* The problem
Below are some records. Print exactly the lines between the one holding "def writeOut (s" and the one holding "a holder. -/", inclusive, and nothing else.

* Data supplied
==*==
/-- A claimed iteration channel (R228): frontier F and the iterations posted beyond it. -/
structure Channel where
  die    : DieId
  launch : Nat
  num    : BitVec 5
  front  : Int
  posted : List Int
  deriving DecidableEq, Repr, Inhabited

/-- A barrier's completed-phase count (R226). -/
structure Barrier where
  key   : BarrierKey
  phase : Nat
  deriving DecidableEq, Repr, Inhabited

/-- A member's arrival count and outstanding flag (R226). -/
structure Arrival where
  key   : BarrierKey
  hart  : HartKey
  count : Nat
  outstanding : Bool
  deriving DecidableEq, Repr, Inhabited

/-- An incomplete engine command (R186 to R190). -/
structure Command where
  id     : Nat
  hart   : HartKey
  access : Bool
  /-- 0 `cpy`, 1 `cpy2d`, 3 `trim` -/
  kind   : Nat
  desc   : BitVec 512
  tenant : Nat
  die    : DieId
  /-- the physical destination lines the engine owns -/
  lines  : List Nat
  /-- the completion word of a command that has done its work and waits to store the word (R189, R190) -/
  word   : Option Word
  deriving DecidableEq, Repr

/-! ## Coherence and sealed memory -/

/-- Kinds of poison (R376): a failed seal, or a lost line. -/
inductive Poison where
  | seal | lost
  deriving DecidableEq, Repr, Inhabited

/-- The state of a line in an L1 or stash (R376); I is not listed. -/
inductive L1State where
  | S | E | M | P (k : Poison)
  deriving DecidableEq, Repr, Inhabited

/-- The state of a line at its home directory (R377); I is not listed. -/
inductive HomeState where
  | S (cores : List CoreId) (dies : List DieId)
  | X (o : Requester)
  | G (engine : Nat)
  | P (k : Poison)
  deriving DecidableEq, Repr, Inhabited

/-- The state of a remote-homed line at a die's proxy directory (R378); I is not listed. -/
inductive ProxyState where
  | S (cores : List CoreId)
  | X (c : CoreId)
  deriving DecidableEq, Repr, Inhabited

structure L1Line where
  die : DieId
  core : CoreId
  line : Nat
  st : L1State
  /-- the hart whose stash holds the line, if it is a stash line (R263) -/
  stash : Option HartId
  deriving DecidableEq, Repr, Inhabited

/-- A line of a stream page in a core's L1, without directory tracking: the line as it was filled, with the core's own later stores (R260). -/
structure StreamCopy where
  die : DieId
  core : CoreId
  line : Nat
  bits : BitVec 1024
  deriving DecidableEq, Repr, Inhabited

/-- A request that waits at a home (R377): who asks, for reading or for writing; of a die's request, the core behind its proxy, where the request
names one; and the number of a numbered message. -/
structure Ask where
  who   : Requester
  write : Bool
  core  : Option CoreId
  num   : Option (BitVec 16)
  /-- a read that asks for a copy of a line of a stream page -/
  stream : Bool
  deriving DecidableEq, Repr, Inhabited

/-- What waits behind an engine that owns a line: a request, or another engine's claim. -/
inductive Waiting where
  | ask (a : Ask)
  | claim (e : Nat)
  deriving DecidableEq, Repr, Inhabited

structure HomeLine where
  line : Nat
  st : HomeState
  /-- requests and claims queued while an engine owns the line, in arrival order -/
  queue : List Waiting
  deriving DecidableEq, Repr, Inhabited

structure ProxyLine where
  die : DieId
  line : Nat
  st : ProxyState
  deriving DecidableEq, Repr, Inhabited

/-- The answer to a numbered message (R381). -/
inductive Reply where
  | data | ack
  | poison (k : Poison)
  deriving DecidableEq, Repr, Inhabited

/-- A receiver's window for one sender, an agent of a die (R380, R381): the numbers handled among the last 64, each in progress (none) or done with its
answer, and the highest seen. -/
structure Window where
  src : DieId
  agent : BitVec 5
  dst : DieId
  high : BitVec 16
  seen : List (BitVec 16 × Option Reply)
  deriving DecidableEq, Repr, Inhabited

/-- A numbered message awaiting its answer (R380), with its timeouts so far, and the message as it arrives; `claim` is the line and the engine of a claim. -/
structure Sent where
  src : DieId
  agent : BitVec 5
  dst : DieId
  seq : BitVec 16
  timeouts : Nat
  msg : Option Instr
  claim : Option (Nat × Nat)
  deriving DecidableEq, Repr

/-- A tile's record (R365). `state`: 0 clear, 1 sealed, 2 poisoned, 3 read as poisoned. -/
structure TileRec where
  tile : Nat
  slot : Bool
  state : Nat
  counter : BitVec 32
  tag : BitVec 64
  deriving DecidableEq, Repr, Inhabited

/-- A filled key slot of a die's glaze unit (R364): the key and when it was generated. -/
structure KeySlot where
  die : DieId
  tenant : Nat
  slot : Bool
  key : BitVec 256
  gen : Nat
  deriving DecidableEq, Repr, Inhabited

/-- A frame whose owner is not 0x7F, unassigned (R363). -/
structure FrameOwner where
  frame : Nat
  owner : BitVec 7
  deriving DecidableEq, Repr, Inhabited

structure Coherence where
  l1     : List L1Line
  streams : List StreamCopy
  home   : List HomeLine
  proxy  : List ProxyLine
  windows : List Window
  sent   : List Sent
  /-- what has arrived at a line's home, or waits at its sender, and cannot be handled yet: the fill of its tile waits (R367), or a home or a proxy has 64
  messages unanswered (R380) -/
  delayed : List (Nat × Waiting)
  tlb    : List TlbEntry
  walkers : List WalkerEntry
  deriving DecidableEq, Repr

structure Sealed where
  tiles  : List TileRec
  keys   : List KeySlot
  owners : List FrameOwner
  /-- physical tiles whose lines are in L2, and the dirty lines among them -/
  inL2   : List Nat
  dirty  : List Nat
  /-- held write-backs (R367), by tile -/
  held   : List Nat
  /-- tenants whose `gslot`.due is set, by die -/
  due    : List (DieId × Nat)
  /-- keys generated so far -/
  gens   : Nat
  /-- what DRAM holds since its last seal of a tile that L2 holds or whose record is not `sealed`, as ciphertext (R366); of a sealed tile outside L2 it holds
  the encryption of its bytes in `State.mem`, and nothing is listed here -/
  dram   : List (Nat × List Byte)
  deriving DecidableEq, Repr, Inhabited

/-! ## The host side -/

/-- A ring of a function (R330, R331, R333). -/
structure Ring where
  fn    : Nat
  slot  : BitVec 3
  base  : Word
  en    : Bool
  die   : DieId
  hdrerr : Bool
  reset : Bool
  run   : Bool
  rcount : Word
  slog  : Nat
  vec   : Nat
  /-- the entry that the dispatcher is handling while its launch finds the queue full, and the count it goes up to (R333) -/
  busy  : Option (Nat × Nat)
  deriving DecidableEq, Repr, Inhabited

/-- A device-memory window (R327). -/
structure Window128 where
  fn    : Nat
  idx   : Nat
  bits  : BitVec 128
  deriving DecidableEq, Repr, Inhabited
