-- ==== Sys2Proof/Machine/Coherence.lean ====
section
/-! DEFINITION. Lines and their directories (R376 to R381): numbered messages between dies, the L1's, the home's and the proxy's transitions, copies of
stream lines (R260), and `touch`, what one access of a hart does to them. A store by another party ends reservations and links on its
line (R99, R169). -/

namespace Sys2Proof.Machine

/-! ## Numbered messages (R380, R381) -/

/-- The home die of a line. -/
def lineHome (l : Nat) : DieId := homeDieOf (128 * l)

/-- The agents that number messages (R380): a die's proxy, for all that its cores and its other units ask for; its gather agent; its copy engines and trimmers,
where which of the 16 engines runs a copy is the model's choice (log entry 114); a home. -/
def proxyAgent : BitVec 5 := 0
def gatherAgent : BitVec 5 := 1
def trimAgent : BitVec 5 := 18
def engineAgent (c : Command) : BitVec 5 := if c.kind == 3 then trimAgent else BitVec.ofNat 5 (2 + c.id % 16)
def homeAgent : BitVec 5 := 19

/-- The name under which the model keeps which acknowledgements a home has counted (R381); no agent sends under it. -/
def ackAgent : BitVec 5 := 31

/-- A receiver's window for an agent of a die. -/
def seqWindow (s : State) (src : DieId) (agent : BitVec 5) (dst : DieId) : Option Window :=
  s.coh.windows.find? (fun w => w.src == src && w.agent == agent && w.dst == dst)

def setWindow (s : State) (w : Window) : State :=
  { s with coh := { s.coh with
      windows := s.coh.windows.filter (fun x => !(x.src == w.src && x.agent == w.agent && x.dst == w.dst)) ++ [w] } }

/-- A window with a number handled, or its answer known; a number above the highest slides the window, which holds the 64 numbers up to that one. -/
def Window.mark (w : Window) (n : BitVec 16) (r : Option Reply) : Window :=
  let seen := (n, r) :: w.seen.filter (·.1 != n)
  let high := if (n - w.high).toNat < 2 ^ 15 then n else w.high
  { w with high := high, seen := seen.filter (fun x => (high - x.1).toNat < 64) }

/-- Messages of an agent to a destination that await their answers. -/
def outstanding (s : State) (src : DieId) (agent : BitVec 5) (dst : DieId) : Nat :=
  (s.coh.sent.filter (fun m => m.src == src && m.agent == agent && m.dst == dst)).length

/-- The number an agent's next message to a destination bears: one more than its last. -/
def nextNumber (s : State) (src : DieId) (agent : BitVec 5) (dst : DieId) : BitVec 16 :=
  match seqWindow s src agent dst with
  | some w => w.high + 1
  | none => 0

/-- A message of an agent of a die to another die, answered with r: it is numbered, and the receiver's window keeps its answer. Within a die no
message is numbered. -/
def exchange (s : State) (src : DieId) (agent : BitVec 5) (dst : DieId) (r : Reply) : State :=
  if src == dst then s
  else
    let w := (seqWindow s src agent dst).getD ⟨src, agent, dst, 0, []⟩
    setWindow s (w.mark (nextNumber s src agent dst) (some r))

/-! ## Reservations and links -/

/-- A strand without its reservation and links on a line. -/
def Strand.loseLine (x : Strand) (l : Nat) : Strand :=
  { x with resv := (if (x.resv.map (·.line)) == some l then none else x.resv), links := x.links.filter (· != l) }

/-- Every strand on a core loses its reservation and links on a line. -/
def loseOnCore (s : State) (d : DieId) (c : CoreId) (l : Nat) : State :=
  onStrands s (fun h => dieOf h.id == d && coreOf h.id == c) (·.loseLine l)

/-- Every strand of the package but the focused one loses its reservation and links on a line. -/
def loseElsewhere (s : State) (l : Nat) : State :=
  { s with mate := s.mate.map (·.loseLine l), parked := s.parked.map (fun b => b.mapStrands (·.loseLine l)) }

/-! ## The L1 -/

def l1State (s : State) (d : DieId) (c : CoreId) (l : Nat) : Option L1State :=
  (s.coh.l1.find? (fun x => x.die == d && x.core == c && x.line == l)).map (·.st)

/-- The hart whose stash holds a line of a core, if it is a stash line. -/
def stashOf (s : State) (d : DieId) (c : CoreId) (l : Nat) : Option HartId :=
  (s.coh.l1.find? (fun x => x.die == d && x.core == c && x.line == l)).bind (·.stash)

/-- A core's line in a state, where it lies in the L1 or in a stash. -/
def putL1 (s : State) (d : DieId) (c : CoreId) (l : Nat) (st : Option L1State) (stash : Option HartId) : State :=
  { s with coh := { s.coh with
      l1 := s.coh.l1.filter (fun x => !(x.die == d && x.core == c && x.line == l)) ++ (match st with | some t => [⟨d, c, l, t, stash⟩] | none => []) } }

/-- A core's line in a state, where it lies. -/
def setL1 (s : State) (d : DieId) (c : CoreId) (l : Nat) (st : Option L1State) : State := putL1 s d c l st (stashOf s d c l)

/-- The data of a core's modified copy goes to L2. -/
def writeOut (s : State) (d : DieId) (c : CoreId) (l : Nat) : State := if l1State s d c l == some .M then markDirty s l else s

/-- The line leaves an L1 (Inv, Fwd-M, an eviction): a modified copy's data goes to L2. -/
def dropL1 (s : State) (d : DieId) (c : CoreId) (l : Nat) : State := loseOnCore (setL1 (writeOut s d c l) d c l none) d c l

/-- Fwd-S at an L1 (R376). -/
def shareL1 (s : State) (d : DieId) (c : CoreId) (l : Nat) : State :=
  match l1State s d c l with
  | some .M => markDirty (setL1 s d c l (some .S)) l
  | some .E => setL1 s d c l (some .S)
  | some (.P _) => dropL1 s d c l
  | _ => s

/-! ## The proxy -/

def proxyLine (s : State) (d : DieId) (l : Nat) : Option ProxyState :=
  (s.coh.proxy.find? (fun p => p.die == d && p.line == l)).map (·.st)

def setProxy (s : State) (d : DieId) (l : Nat) (p : Option ProxyState) : State :=
  { s with coh := { s.coh with
      proxy := s.coh.proxy.filter (fun x => !(x.die == d && x.line == l)) ++ (match p with | some st => [⟨d, l, st⟩] | none => []) } }

/-- Inv or Fwd-M from the home at a proxy (R378): its own cores drop the line. -/
def dropProxy (s : State) (d : DieId) (l : Nat) : State :=
  let s := match proxyLine s d l with
    | some (.S cs) => cs.foldl (fun s c => dropL1 s d c l) s
    | some (.X c) => dropL1 s d c l
    | none => s
  setProxy s d l none

/-- Fwd-S from the home at a proxy (R378). -/
def shareProxy (s : State) (d : DieId) (l : Nat) : State :=
  match proxyLine s d l with
  | some (.X c) => setProxy (shareL1 s d c l) d l (some (.S [c]))
  | _ => s

/-! ## The home -/

/-- Inv or Fwd-M from the home to a holder. -/
def dropHolder (s : State) (l : Nat) : Requester → State
  | .core c => dropL1 s (lineHome l) c l
  | .die d => dropProxy (exchange s (lineHome l) homeAgent d .ack) d l

/-- Fwd-S from the home to its owner. -/
def shareHolder (s : State) (l : Nat) : Requester → State
  | .core c => shareL1 s (lineHome l) c l
  | .die d => shareProxy (exchange s (lineHome l) homeAgent d .data) d l

/-- The holders that a home directory entry names. -/
def holders : HomeState → List Requester
  | .S cs ds => cs.map .core ++ ds.map .die
  | .X o => [o]
  | _ => []

/-- A sharer set with one more holder. -/
def addSharer : HomeState → Requester → HomeState
  | .S cs ds, .core c => .S (if cs.contains c then cs else c :: cs) ds
  | .S cs ds, .die d => .S cs (if ds.contains d then ds else d :: ds)
  | h, _ => h

/-- Every holder of a line drops it; the line goes to I at the home. -/
def recallAll (s : State) (l : Nat) : State :=
  match homeLine s l with
  | some (.G _) => s
  | some (.P _) => s
  | some h => setHome ((holders h).foldl (fun s r => dropHolder s l r) s) l none
  | none => s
==*==
* Response area
def writeOut (s : State) (d : DieId) (c : CoreId) (l : Nat) : State := if l1State s d c l == some .M then markDirty s l else s

/-- The line leaves an L1 (Inv, Fwd-M, an eviction): a modified copy's data goes to L2. -/
def dropL1 (s : State) (d : DieId) (c : CoreId) (l : Nat) : State := loseOnCore (setL1 (writeOut s d c l) d c l none) d c l

/-- Fwd-S at an L1 (R376). -/
def shareL1 (s : State) (d : DieId) (c : CoreId) (l : Nat) : State :=
  match l1State s d c l with
  | some .M => markDirty (setL1 s d c l (some .S)) l
  | some .E => setL1 s d c l (some .S)
  | some (.P _) => dropL1 s d c l
  | _ => s

/-! ## The proxy -/

def proxyLine (s : State) (d : DieId) (l : Nat) : Option ProxyState :=
  (s.coh.proxy.find? (fun p => p.die == d && p.line == l)).map (·.st)

def setProxy (s : State) (d : DieId) (l : Nat) (p : Option ProxyState) : State :=
  { s with coh := { s.coh with
      proxy := s.coh.proxy.filter (fun x => !(x.die == d && x.line == l)) ++ (match p with | some st => [⟨d, l, st⟩] | none => []) } }

/-- Inv or Fwd-M from the home at a proxy (R378): its own cores drop the line. -/
def dropProxy (s : State) (d : DieId) (l : Nat) : State :=
  let s := match proxyLine s d l with
    | some (.S cs) => cs.foldl (fun s c => dropL1 s d c l) s
    | some (.X c) => dropL1 s d c l
    | none => s
  setProxy s d l none

/-- Fwd-S from the home at a proxy (R378). -/
def shareProxy (s : State) (d : DieId) (l : Nat) : State :=
  match proxyLine s d l with
  | some (.X c) => setProxy (shareL1 s d c l) d l (some (.S [c]))
  | _ => s

/-! ## The home -/

/-- Inv or Fwd-M from the home to a holder. -/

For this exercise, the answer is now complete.